Dengan kesal aku mematikan dan membanting smartphone yang sedari tadi aku gunakan untuk menelponmu ke kasur. Ini sudah kali kesekian, sejak kau pergi 3 bulan lalu. Sejak itupun kau tak pernah menghiraukanku. Tak biasanya kau seperti ini. Kau benar-benar berbeda. Bahkan kini nomor ponselmu pun sudah tak aktif lagi.

Aaah… aku mulai frustasi. Sejuta prasangka dan curiga kini membayang di benakku. Hari-hariku mulai berteman dengan tanda tanya. Kenapa? Ada apa? Apa yang sedang kau lakukan? Apakah kau tak mencintaiku lagi? Apa kau marah padaku? Apa kau di sana telah bersama dengan wanita lain? Apa kau telah melupakanku? Sesibuk itukah dirimu?

Mataku tertuju pada smartphone yang tadi aku banting. Aku baru tahu, ternyata kau pandai berbohong. Katamu smartphone ini akan menghubungkan kita di mana dan kapan saja. Tapi kini, benda berbentuk persegi panjang berwarna putih ini sedang teronggok tak berdaya karena sudah berulang kali aku banting. Dia hanya menjadi benda mati yang tak mampu lagi menghubungkanku denganmu.
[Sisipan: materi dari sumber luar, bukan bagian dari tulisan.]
-- ==== Sys2Proof/Certificates/Slice0/Obligations.lean ====
section
/-! DEFINITION. The statements for the provers. -/

section

open Sys2Proof Sys2Proof.Machine

/-! ### The queue of commands and the state after reset -/

/-- A step takes the command at the front of the queue and answers its effect on the state with the queue's rest. -/
def Obligations.StepRunsFrontCommand : Prop :=
  ∀ (c : Instr) (rest : List Instr) (s : State), s.pending = c :: rest → step s = exec c (s.setPending rest)

/-- The model's choice (log entry 1): with no command waiting, an operation in flight completes next; otherwise one base
tick passes, the counting unit's timers count down, and the commands that expire are put in the queue, with the press or
release of a key whose pin has differed for three samples (R39; that pins change with commands is log entry 14). -/
def Obligations.EmptyQueueLetsTimePass : Prop :=
  ∀ s : State, s.pending = [] →
    (s.arith.inFlight.isSome → step s = .next (s.setPending [.operationComplete])) ∧
    (s.arith.inFlight = none →
      ∃ t, step s = .next t ∧ t.pending = s.due ∧
        t.counting.secondTimer = s.counting.secondTimer - 1 ∧
        (Instr.oneSecondTimer ∈ t.pending ↔ s.counting.secondTimer ≤ 1) ∧
        t.counting.windowTimer = s.counting.windowTimer.map (· - 1) ∧
        (Instr.halfSecondWindowClosure ∈ t.pending ↔ ∃ n, s.counting.windowTimer = some n ∧ n ≤ 1) ∧
        (∀ k : Key, let x := s.keys.get k
          (Instr.keyPress k ∈ t.pending ↔ x.pinLow = true ∧ x.pressed = false ∧ x.blocked = false ∧ 2 ≤ x.samples) ∧
          (Instr.keyRelease k ∈ t.pending ↔ x.pinLow = false ∧ (x.pressed = true ∨ x.blocked = true) ∧ 2 ≤ x.samples)) ∧
        t.arith = s.arith ∧ t.trip = s.trip ∧ t.service = s.service ∧ t.handler = s.handler ∧ t.cal = s.cal ∧
        t.freeIndex = s.freeIndex)

/-- The state after reset meets the invariants that every step keeps. -/
def Obligations.ResetMeetsInvariants : Prop :=
  State.reset.InBounds ∧ State.reset.arith.Served ∧ TimersFollow State.reset ∧ State.reset.shownCount = 0 ∧
    State.reset.ServiceOrdered ∧ State.reset.OrdersOnce ∧ State.reset.Arbitrated ∧ State.reset.OneRequest ∧
    State.reset.store.InSets

/-- R184: POWER_ON_RESET puts every block to its power-on values and begins the load with the read of block 7. The values
that no rule gives are the model's choice (log entry 2): filtered levels, samples, prescaler, the 1 s timer, the built-in
calibrated items until the end of LOAD, tone and index fields; so are the unused entries' fields (log entry 40). That what
is outside the part stays is the model's inference (log entry 29): the levels at its pins and on the line, what the
display driver last received, PWR-GOOD, the nonvolatile memory (but for a block whose write was in progress, which keeps a
bad check that an abandoned write left it, R176) and the waiting commands; a key still low counts as released and blocked
(R39). -/
def Obligations.PowerOnResetStartsLoad : Prop :=
  ∀ s : State, ∃ t, exec .powerOnReset s = .next t ∧
    t.ign = .load ∧ t.stayAwake = true ∧ t.ignition = { State.reset.ignition with
                                    pinAcc := s.ignition.pinAcc, pinRun := s.ignition.pinRun, pinWake := s.ignition.pinWake } ∧
    t.store.lines.map (·.state) = [.invalid, .invalid, .invalid, .invalid, .invalid, .invalid, .filling, .invalid] ∧
    t.store.op = some (.readFill 7) ∧ t.store.latch = false ∧ t.store.nvFault = false ∧ t.store.nvFailures = 0 ∧
    t.store.consecutiveFailures = 0 ∧ t.store.odometer = none ∧ t.store.pwrGood = s.store.pwrGood ∧
    (s.store.writing = false → t.store.nv = s.store.nv) ∧
    (∀ (i b n : Nat) (snapshot : List Byte) (serves : WriteFor), s.store.op = some (.write i snapshot serves n) →
      (s.store.line i).tag = some b → s.store.nv.wf = true →
      (∀ a, a < 16 * b ∨ 16 * b + 16 ≤ a → t.store.nv.read a = s.store.nv.read a) ∧
      (byteSum ((List.range 16).map fun j => s.store.nv.read (16 * b + j)) ≠ 0 →
        byteSum ((List.range 16).map fun j => t.store.nv.read (16 * b + j)) ≠ 0)) ∧
    (t.counting.hours = 0 ∧ t.counting.minutes = 0 ∧ t.counting.seconds = 0 ∧ t.counting.dayCount = 0 ∧
      t.counting.checkpoint = 100 ∧ t.counting.speed = 0 ∧ t.counting.fuel = none) ∧
    t.counting = State.reset.counting ∧ t.arith = State.reset.arith ∧ t.trip = State.reset.trip ∧
    t.display = { State.reset.display with strobed := s.display.strobed } ∧
    t.line = { State.reset.line with driven := s.line.driven } ∧
    t.topics = State.reset.topics ∧ t.gauges = State.reset.gauges ∧ t.rules = State.reset.rules ∧
    t.arbiter = State.reset.arbiter ∧ t.sound = State.reset.sound ∧ t.service = State.reset.service ∧
    t.handler = State.reset.handler ∧ t.cal = State.reset.cal ∧
    t.keys = s.keys.map KeyInput.forget ∧ t.pending = s.pending

/-! ### Every command -/

/-- The model's inference (log entry 15, from R50 and R181: an event that a state does not list leaves the state): every
command completes in every state. It leaves the queue of waiting commands, the model's own field (log entry 36), alone. -/
def Obligations.EveryCommandCompletes : Prop :=
  ∀ (c : Instr) (s : State), ∃ t, exec c s = .next t ∧ t.pending = s.pending

/-- R10, R40, R41, R159, R161: a command that is no key event and changes no ignition state leaves the selected page and
item; the holds of all keys end when the WARNING page begins to be carried, and else no key changes. That every hold ends
then, MODE's included, is the model's inference (log entry 19; R161 says only that a MODE hold steps nothing further). -/
def Obligations.HoldsEndWithThePage : Prop :=
  ∀ (c : Instr) (s t : State), c.handlesKeys = false → s.KeepsIgnition c t → exec c s = .next t →
    t.trip.page = s.trip.page ∧ t.service.selected = s.service.selected ∧
    (s.warningPage = false → t.warningPage = true → t.keys = s.keys.map KeyInput.endHold) ∧
    (s.warningPage = true ∨ t.warningPage = false → t.keys = s.keys)

/-- R45: at every command through which the part stays awake, the port's own two apart, a change of an item of the display
record requests one send, a transfer of the new content at once or the send-pending flag; without a change the port is left
alone, and so it is at every command that leaves the part in LOAD or in SLEEP. That a change of a warning's state which
leaves the record's items as they are is no such change, though R123 calls it one, is the model's choice (log entry 50). -/
def Obligations.ChangedItemsAreSent : Prop :=
  ∀ (c : Instr) (s t : State), c.drivesDisplay = false → exec c s = .next t →
    (s.ign.awake = false → s.KeepsIgnition c t → t.display = s.display) ∧
    (s.StaysAwake c t → s.display.timer.isSome = true →
      (s.recordItems = t.recordItems → t.display = s.display) ∧
      (s.recordItems ≠ t.recordItems → s.display.transfer = none →
        t.display = { s.display with transfer := some (t.recordItems ++ [checkByteOf t.recordItems]) }) ∧
      (s.recordItems ≠ t.recordItems → s.display.transfer.isSome = true →
        t.display = { s.display with sendPending := true }))

/-! ### Invariants of every step -/

/-- R9, R47, R56, R57, R89, R94, R95, R163, R172: every step keeps the bounds of the state: the transmit queue and the
order list hold no more than they may, no two not-yet-started messages share a topic, every message's items (Table 3-5),
every gauge's angles, the clock and the day counts are in range, bytes are on the line in SENDING alone, and the
nonvolatile memory keeps its canonical form. R164: every cache line with a tag goes on holding a block of its own set. -/
def Obligations.StateStaysInBounds : Prop :=
  (∀ s t : State, s.InBounds → step s = .next t → t.InBounds) ∧
  ∀ s t : State, s.store.InSets → step s = .next t → t.store.InSets

/-- R21, R24, R25: no step lets a target have two outstanding requests, or the list hold one while the unit is IDLE. R188:
no step lets the workshop handler carry two requests, or have one in progress in IDLE. -/
def Obligations.RequestsStayUnique : Prop :=
  (∀ s t : State, s.arith.Served → step s = .next t → t.arith.Served) ∧
  ∀ s t : State, s.OneRequest → step s = .next t → t.OneRequest

/-- R45, R64, R66, R76, R92, R105, R135, R147, R149, R181: at every step the periodic timers, the
silence, watch and holdup timers, the bulb check and the sweep run in their ignition states alone. -/
def Obligations.TimersFollowIgnition : Prop :=
  ∀ s t : State, TimersFollow s → step s = .next t → TimersFollow t

/-- R118, R121: no step leaves more than one warning SHOWN. -/
def Obligations.AtMostOneWarningShown : Prop :=
  ∀ s t : State, s.shownCount ≤ 1 → step s = .next t → t.shownCount ≤ 1

/-- R177: once set, the protection latch stays set at every step but a power-on reset, the step with no command waiting
included. R164: the system lines, filled and pinned by the start-up load, stay pinned and present until then too. -/
def Obligations.LatchStaysSet : Prop :=
  (∀ s t : State, s.pending.head? ≠ some .powerOnReset → s.store.latch = true → step s = .next t → t.store.latch = true) ∧
  ∀ s t : State, s.pending.head? ≠ some .powerOnReset → s.ign ≠ .load → s.store.SystemPinned → step s = .next t →
    t.store.SystemPinned

/-! ### Counting unit (Chapter 1) -/

/-- R1, R2: in RUN and HOLDUP the first edge of all, and any edge at least 100 µs after the last accepted one, is a pulse:
it adds 1 to the divider and to the open window; below the divisor nothing else changes. Any other edge is ignored: only
the interval since the last accepted one grows, held at 100 µs. -/
def Obligations.PulsesAreCounted : Prop :=
  ∀ (e : Nat) (s : State),
    (s.AcceptsPulse e → s.counting.stepCount + 1 < s.cal.divisor → s.store.Settled →
      ∃ t, exec (.speedPulse e) s = .next t ∧ KeptBut [.counting, .display] s t ∧
        t.counting = { s.counting with
          sinceAccepted := some 0, openCount := min 65535 (s.counting.openCount + 1)
          stepCount := s.counting.stepCount + 1 }) ∧
    (¬s.AcceptsPulse e →
      ∃ t, exec (.speedPulse e) s = .next t ∧ KeptBut [.counting, .display] s t ∧
        t.counting = { s.counting with sinceAccepted := s.counting.sinceAccepted.map fun x => min 100 (x + e) })

/-- R2, R3 (Table 1-1): the pulse that brings the divider to D gives one distance step: every count of the table, the three
trip records and the protection latch; no other byte of a record block changes. -/
def Obligations.DistanceStepCounts : Prop :=
  ∀ (e : Nat) (s : State), s.AcceptsPulse e →
    s.cal.divisor ≤ s.counting.stepCount + 1 → s.counting.odometerSub < 9 → s.counting.serviceSub < 99 →
    s.store.AtRest → s.store.SystemPresent →
    ∃ t, exec (.speedPulse e) s = .next t ∧
      t.counting = { s.counting with
        sinceAccepted := some 0, openCount := min 65535 (s.counting.openCount + 1), stepCount := 0
        odometerSub := s.counting.odometerSub + 1, serviceSub := s.counting.serviceSub + 1
        turnDistance := if s.counting.turnActive then min 65535 (s.counting.turnDistance + 1) else s.counting.turnDistance
        windowSteps := min 65535 (s.counting.windowSteps + 1), stepTally := (s.counting.stepTally + 1) % 65536 } ∧
      (∀ r : TripRecord, t.tripView r = { s.tripView r with distance := min 16777215 ((s.tripView r).distance + 1) }) ∧
      t.store = (({ s.store with latch := true }.update 1 (gainTotal 0 1)).update 2 (gainTotal 0 1)) ∧
      (∀ b, b ≠ 1 → b ≠ 2 → t.store.dataOf b = s.store.dataOf b) ∧
      t.trip = { s.trip with distance := min 16777215 (s.trip.distance + 1) } ∧
      KeptBut [.counting, .trip, .store, .display] s t

/-- R7, R8: the tenth step of the sub-count raises the odometer by 0.1 km unless it stands at 9,999,999; its state is
left; each increment lowers the checkpoint counter, and the one that brings it to 0 reloads it with 100 and has block 0
written. -/
def Obligations.OdometerGains : Prop :=
  ∀ (e : Nat) (s : State), s.AcceptsPulse e →
    s.cal.divisor ≤ s.counting.stepCount + 1 → s.counting.odometerSub = 9 → s.counting.serviceSub < 99 →
    s.store.AtRest → s.store.NoneWriting → s.store.SystemPresent →
    ∃ t, exec (.speedPulse e) s = .next t ∧ t.counting.odometerSub = 0 ∧ t.counting.stepCount = 0 ∧
      byteAt (t.store.dataOf 0) 3 = byteAt (s.store.dataOf 0) 3 ∧ t.store.present 0 = true ∧
      (9999999 ≤ s.store.odometerValue →
        t.store.odometerValue = s.store.odometerValue ∧ t.counting.checkpoint = s.counting.checkpoint) ∧
      (s.store.odometerValue < 9999999 → t.store.odometerValue = s.store.odometerValue + 1) ∧
      (s.store.odometerValue < 9999999 → 1 < s.counting.checkpoint →
        t.counting.checkpoint = s.counting.checkpoint - 1 ∧ t.store.AtRest) ∧
      (s.store.odometerValue < 9999999 → s.counting.checkpoint = 1 → s.store.pwrGood = true → s.store.nvFault = false →
        t.counting.checkpoint = 100 ∧ t.store.orders = [.single 0 false none] ∧
        ∃ i, t.store.op = some (.write i (t.store.dataOf 0) .single 4) ∧ (t.store.line i).tag = some 0 ∧
          (t.store.line i).state = .writing) ∧
      KeptBut [.counting, .trip, .store, .display] s t

/-- R5: a closure moves the open count to the closed one and restarts the window; a first closure issues nothing, a later
one asks for SPEED with N = n, K = 360 and C = D, or notes n while a SPEED request is outstanding. That the command does
nothing while the windows are stopped is the model's choice (log entry 10). -/
def Obligations.WindowCloses : Prop :=
  ∀ s : State,
    (s.counting.windowTimer = none → ∃ t, exec .halfSecondWindowClosure s = .next t ∧ KeptBut [.display] s t) ∧
    (s.counting.windowTimer.isSome = true →
      let c := s.counting
      let n := c.closedCount + c.openCount
      let closed := { c with closedCount := c.openCount, openCount := 0, hasClosed := true, windowTimer := some 50 }
      let ask : Request :=
        { target := .speed, n := n, k := 360, c := s.cal.divisor, base := 0, generation := 0, afterReturn := false }
      (c.hasClosed = false → ∃ t, exec .halfSecondWindowClosure s = .next t ∧ t.counting = closed ∧
        KeptBut [.counting, .display] s t) ∧
      (c.hasClosed = true → s.arith.outstanding .speed = true →
        ∃ t, exec .halfSecondWindowClosure s = .next t ∧ t.counting = { closed with notedPulses := some n } ∧
          KeptBut [.counting, .display] s t) ∧
      (c.hasClosed = true → s.arith.inFlight.isSome = true → s.arith.outstanding .speed = false →
        ∃ t, exec .halfSecondWindowClosure s = .next t ∧ t.counting = closed ∧
          t.arith = { s.arith with list := s.arith.list ++ [ask] } ∧ KeptBut [.counting, .arith, .display] s t) ∧
      (c.hasClosed = true → s.arith.inFlight = none → s.arith.list = [] →
        ∃ t, exec .halfSecondWindowClosure s = .next t ∧ t.counting = closed ∧
          t.arith = { s.arith with inFlight := some ask } ∧ KeptBut [.counting, .arith, .display] s t))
Mungkin saat ini dia sedang merenungkan kesalahannya, kalau saja dia adalah makhluk hidup. Sayangnya dia hanya benda mati dan tak dapat lagi kuajak bicara.

Aku tahu jelas kau membawa ponselmu saat kau pergi. Karena akulah yang memaksamu membawanya. Meskipun orang-orang itu melarang, tapi aku memaksamu. Dan kau pun tak keberatan untuk membawanya. Seperti katamu, benda ini yang akan selalu menghubungkan kita. Aku percaya itu. Bagaimana bisa kau tak membawanya? Kau memberiku harapan terlalu tinggi sayang.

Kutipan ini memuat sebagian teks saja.